His subsequent work is distinguished by a rising output of hard-boiled crime and Technothrillers [largely omitted from the Checklist below], as well as several Cyberpunk novels that revisit his mythological themes with a twists into Cyberspace. Among these, Juke Box (1990) is riddled with a nostalgia for American pop Music as recalled by a group of protagonists who may or may not have died in a fire at a nursing home, but find their spirits somehow enduring in a new world (see Identity Transfer). Best known outside Japan, purely for its existence in English, is Innocence (2004 trans Yuji Oniki and Carl Horn 2007), a Tie to the second Ghost in the Shell film.

Arguably his most ambitious work, Ada (1994), is an extended exercise in Fabulation and Recursive SF, in which a form of Singularity creates a Virtual Reality so intense that it has eroded the boundaries between fact and fiction. The protagonist, Ada Byron, is both the historical Countess of Lovelace (see Ada Lovelace) who helps Charles Babbage with the invention of a Steampunk "difference engine", but also a Far Future Quantum Computer whose influence on the ongoing narrative must be stopped in order to avert a real-world apocalypse (see Disaster). As a bonus, there are cameo appearances from Sherlock Holmes and Mary Wollstonecraft Shelley. Similar recursion can be discerned in Yamada's Illuminations: Kimi yo Hijō no Kawa ni Kudare ["Illuminations: Get You to the Tragic River"] (2009), set in an unstable modern African republic, but re-imagining Arthur Rimbaud's "Bateau Ivre" (1871) as a Ship of Fools, and its "fleuves impassibles" as a garbled description of Time Travel.

Such works reflect Yamada's wide reading in foreign fiction, which can often be discerned in pastiches such as "Buttai X" ["Object X"] (anth 1986), the Japanese title of which identifies it from the outset as a homage to John W Campbell Jr's "Who Goes There?" (August 1938 Astounding trans Tetsu Yano 1961 S-F Magazine) and its movie remake, released in Japan as Yūsei yori no Buttai X ["Object X From Another Planet"] (see The Thing).
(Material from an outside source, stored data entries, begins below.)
/-! `noteCall` -/

@[simp] theorem noteCall_cfg (h : Handler) (s : State) : (noteCall h s).cfg = s.cfg := rfl
@[simp] theorem noteCall_gpr (h : Handler) (s : State) : (noteCall h s).gpr = s.gpr := rfl
@[simp] theorem noteCall_hi (h : Handler) (s : State) : (noteCall h s).hi = s.hi := rfl
@[simp] theorem noteCall_lo (h : Handler) (s : State) : (noteCall h s).lo = s.lo := rfl
@[simp] theorem noteCall_hiWritten (h : Handler) (s : State) : (noteCall h s).hiWritten = s.hiWritten := rfl
@[simp] theorem noteCall_loWritten (h : Handler) (s : State) : (noteCall h s).loWritten = s.loWritten := rfl
@[simp] theorem noteCall_pc (h : Handler) (s : State) : (noteCall h s).pc = s.pc := rfl
@[simp] theorem noteCall_ld (h : Handler) (s : State) : (noteCall h s).ld = s.ld := rfl
@[simp] theorem noteCall_br (h : Handler) (s : State) : (noteCall h s).br = s.br := rfl
@[simp] theorem noteCall_hiloAge (h : Handler) (s : State) : (noteCall h s).hiloAge = s.hiloAge := rfl
@[simp] theorem noteCall_sr (h : Handler) (s : State) : (noteCall h s).sr = s.sr := rfl
@[simp] theorem noteCall_cause (h : Handler) (s : State) : (noteCall h s).cause = s.cause := rfl
@[simp] theorem noteCall_epc (h : Handler) (s : State) : (noteCall h s).epc = s.epc := rfl
@[simp] theorem noteCall_badVAddr (h : Handler) (s : State) : (noteCall h s).badVAddr = s.badVAddr := rfl
@[simp] theorem noteCall_bpc (h : Handler) (s : State) : (noteCall h s).bpc = s.bpc := rfl
@[simp] theorem noteCall_bda (h : Handler) (s : State) : (noteCall h s).bda = s.bda := rfl
@[simp] theorem noteCall_dcic (h : Handler) (s : State) : (noteCall h s).dcic = s.dcic := rfl
@[simp] theorem noteCall_bdam (h : Handler) (s : State) : (noteCall h s).bdam = s.bdam := rfl
@[simp] theorem noteCall_bpcm (h : Handler) (s : State) : (noteCall h s).bpcm = s.bpcm := rfl
@[simp] theorem noteCall_excDepth (h : Handler) (s : State) : (noteCall h s).excDepth = s.excDepth := rfl
@[simp] theorem noteCall_iStat (h : Handler) (s : State) : (noteCall h s).iStat = s.iStat := rfl
@[simp] theorem noteCall_iMask (h : Handler) (s : State) : (noteCall h s).iMask = s.iMask := rfl
@[simp] theorem noteCall_dma (h : Handler) (s : State) : (noteCall h s).dma = s.dma := rfl
@[simp] theorem noteCall_dpcr (h : Handler) (s : State) : (noteCall h s).dpcr = s.dpcr := rfl
@[simp] theorem noteCall_dicr (h : Handler) (s : State) : (noteCall h s).dicr = s.dicr := rfl
@[simp] theorem noteCall_dmaReady (h : Handler) (s : State) : (noteCall h s).dmaReady = s.dmaReady := rfl
@[simp] theorem noteCall_mem (h : Handler) (s : State) : (noteCall h s).mem = s.mem := rfl
@[simp] theorem noteCall_cacheCtl (h : Handler) (s : State) : (noteCall h s).cacheCtl = s.cacheCtl := rfl
@[simp] theorem noteCall_cycles (h : Handler) (s : State) : (noteCall h s).cycles = s.cycles + latencyOf h := rfl
@[simp] theorem noteCall_busCalls (h : Handler) (s : State) : (noteCall h s).busCalls = s.busCalls + 1 := rfl
@[simp] theorem noteCall_faults (h : Handler) (s : State) : (noteCall h s).faults = s.faults := rfl
@[simp] theorem noteCall_refused (h : Handler) (s : State) : (noteCall h s).refused = s.refused := rfl
@[simp] theorem noteCall_agenda (h : Handler) (s : State) : (noteCall h s).agenda = s.agenda := rfl
@[simp] theorem noteCall_dmaOwed (h : Handler) (s : State) : (noteCall h s).dmaOwed = s.dmaOwed := rfl
@[simp] theorem noteCall_draws (h : Handler) (s : State) : (noteCall h s).draws = s.draws := rfl
@[simp] theorem noteCall_emitted (h : Handler) (s : State) : (noteCall h s).emitted = s.emitted := rfl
Such diversions have also included contributions to the Cthulhu Mythos, as in "Odori Kui" (2002 anth; trans Kathleen Taji as "The Import of Tremors" in Lairs of the Hidden Gods 1: Night Voices, Night Journeys, anth 2005, ed Ken Asamatsu).

The bulk of Yamada's sf work since 1990 has been in serial form. Shinjū Seisen ["Godbeast Crusade"] posits the rise of the "Mirror People", a mutant underclass, whose apparent demonic possession is revealed to be an Invasion from the Far Future. In a similar vein, Yami no Taishū ["Viceroy of Darkness"] is a fantasy retelling of Japanese legend, considering all omens and forteana from the Middle Ages to be accounts of true happenings. Kikaijū Vibe reworks the same idea, but framed in homage to modern Monster Movies, as if Gojira (1954) were simply a continuation of phenomena already noted in Japanese myth.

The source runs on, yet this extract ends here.